### What you need to do:
Set down, please, without alteration, the lines of the entries below from the first through the one containing "def State.placeSent (s".

(Collection entries)
/-- A leg whose reel is aboard or may already be in the gripper (R96). -/
def Leg.onBoard (l : Leg) : Bool := l.inHand || l.state = .aboard

/-- Whether the PLACE of a leg has been sent, in flight or failed and to be retried (R83). -/
def State.placeSent (s : State) (slot : Nat) (acc : Acc) : Bool :=
  (s.acc acc).order.map (·.op) = some (.place (.record slot))
    || (s.acc acc).failed.map (·.op) = some (.place (.record slot))

def Place.isDrive : Place → Bool
  | .drive _ => true
  | _ => false

/-! ## A drive FAULT (R83) -/

/-- The record of a RESERVED drive that faults: a leg aboard is sent to the station, but one whose PLACE into the drive has been
sent is left as it is (R83, R109). -/
def State.reservedFault (s : State) (slot : Nat) : State :=
  match s.rec? slot with
  | none => s
  | some r =>
    let s := s.updRec slot (fun r => { r with drive := none })
    match r.leg with
    | none => s.enterQueued slot
    | some l =>
      if l.onBoard then
        if r.disposition = some .stationFirst && l.dst.atStation && !l.diverted then s
        else
          let s := s.setOutcome slot .driveFault
          if s.placeSent slot l.acc && l.dst.isDrive then s else s.divert slot
      else (s.discardLegs slot).enterQueued slot

/-- The record of a drive that faults with its reel in it. -/
def State.heldFault (s : State) (slot : Nat) (left : DriveState) : State :=
  let s := s.setOutcome slot .driveFault
  match left with
  | .awaitingStow => s
  | .mounted => (s.stopHold slot).setRecState slot .faultwait
  | _ => s.setRecState slot .faultwait

/-- A FAULT report is taken, with its notice (R83); one taken in FAULTED changes nothing. -/
def State.driveFault (s : State) (d : Fin 16) : State :=
  let x := s.drives[d]
  if x.state = .faulted then s
  else
    let s := s.raise .driveFault (.drive d)
    let bare := s.updDrive d (fun x => { x with state := .faulted, holding := none, status := none })
    let held := s.updDrive d (fun x => { x with state := .faulted, reel := true, status := none })
    match x.state with
    | .unpolled =>
      if x.returnWait then
        ((s.updDrive d (fun x => { x with state := .faulted, holding := none, reel := true, status := none })).settle (.drive d))
      else (((bare.updDrive d (fun x => { x with reel := false, cleanWait := false })).tidyCleanSupply).settle (.drive d))
    | .reserved =>
      match x.holding with
      | some slot => bare.reservedFault slot
      | none => bare
    | .loading => (x.holding.map (fun slot => held.heldFault slot x.state)).getD held
    | .mounted => (x.holding.map (fun slot => held.heldFault slot x.state)).getD held
    | .unloading => (x.holding.map (fun slot => held.heldFault slot x.state)).getD held
    | .awaitingStow => (x.holding.map (fun slot => held.heldFault slot x.state)).getD held
    | _ => (bare.updDrive d (fun x => { x with reel := false, cleanWait := false })).tidyCleanSupply

/-! ## A PLACE into a drive (R80) -/

/-- A reel has been placed into a FAULTED drive with no holding record (R80). -/
def State.placedFaulted (s : State) (slot : Nat) (d : Fin 16) : State :=
  let s := s.updDrive d (fun x => { x with holding := some slot, reel := true })
  s.updRec slot (fun r =>
    { r with drive := some d, loaded := true, outcome := some .driveFault, state := .faultwait })

/-- A reel has been placed into a drive that a CANCEL released, or DRIVE_ONLINE brought back, while the PLACE was in flight, and
that no record has taken since: as after a CANCEL in LOADING, the drive unloads it at LOADED (R23, assumption log 30). -/
def State.placedFree (s : State) (slot : Nat) (d : Fin 16) : State :=
  let s := s.updDrive d (fun x => { x with state := .loading, holding := some slot, reel := true, cleanWait := false })
  (s.updRec slot (fun r =>
    { r with drive := some d, loaded := true, state := .loading, dismountPending := true })).tidyCleanSupply

/-- The completion of a PLACE into a drive (R80). A drive that is neither RESERVED for the record nor FREE nor FAULTED is taken as
faulting at this event (assumption log 30). -/
def State.drivePlaced (s : State) (slot : Nat) (d : Fin 16) : State :=
  if s.drives[d].state = .reserved ∧ s.drives[d].holding = some slot then
    let s := s.updDrive d (fun x => { x with state := .loading, reel := true })
    s.updRec slot (fun r => { r with loaded := true, state := .loading })
  else if s.drives[d].state = .free then s.placedFree slot d
  else (s.driveFault d).placedFaulted slot d

end Machine

end Sys2Proof
end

### Exercise response:
/-- A leg whose reel is aboard or may already be in the gripper (R96). -/
def Leg.onBoard (l : Leg) : Bool := l.inHand || l.state = .aboard

/-- Whether the PLACE of a leg has been sent, in flight or failed and to be retried (R83). -/
def State.placeSent (s : State) (slot : Nat) (acc : Acc) : Bool :=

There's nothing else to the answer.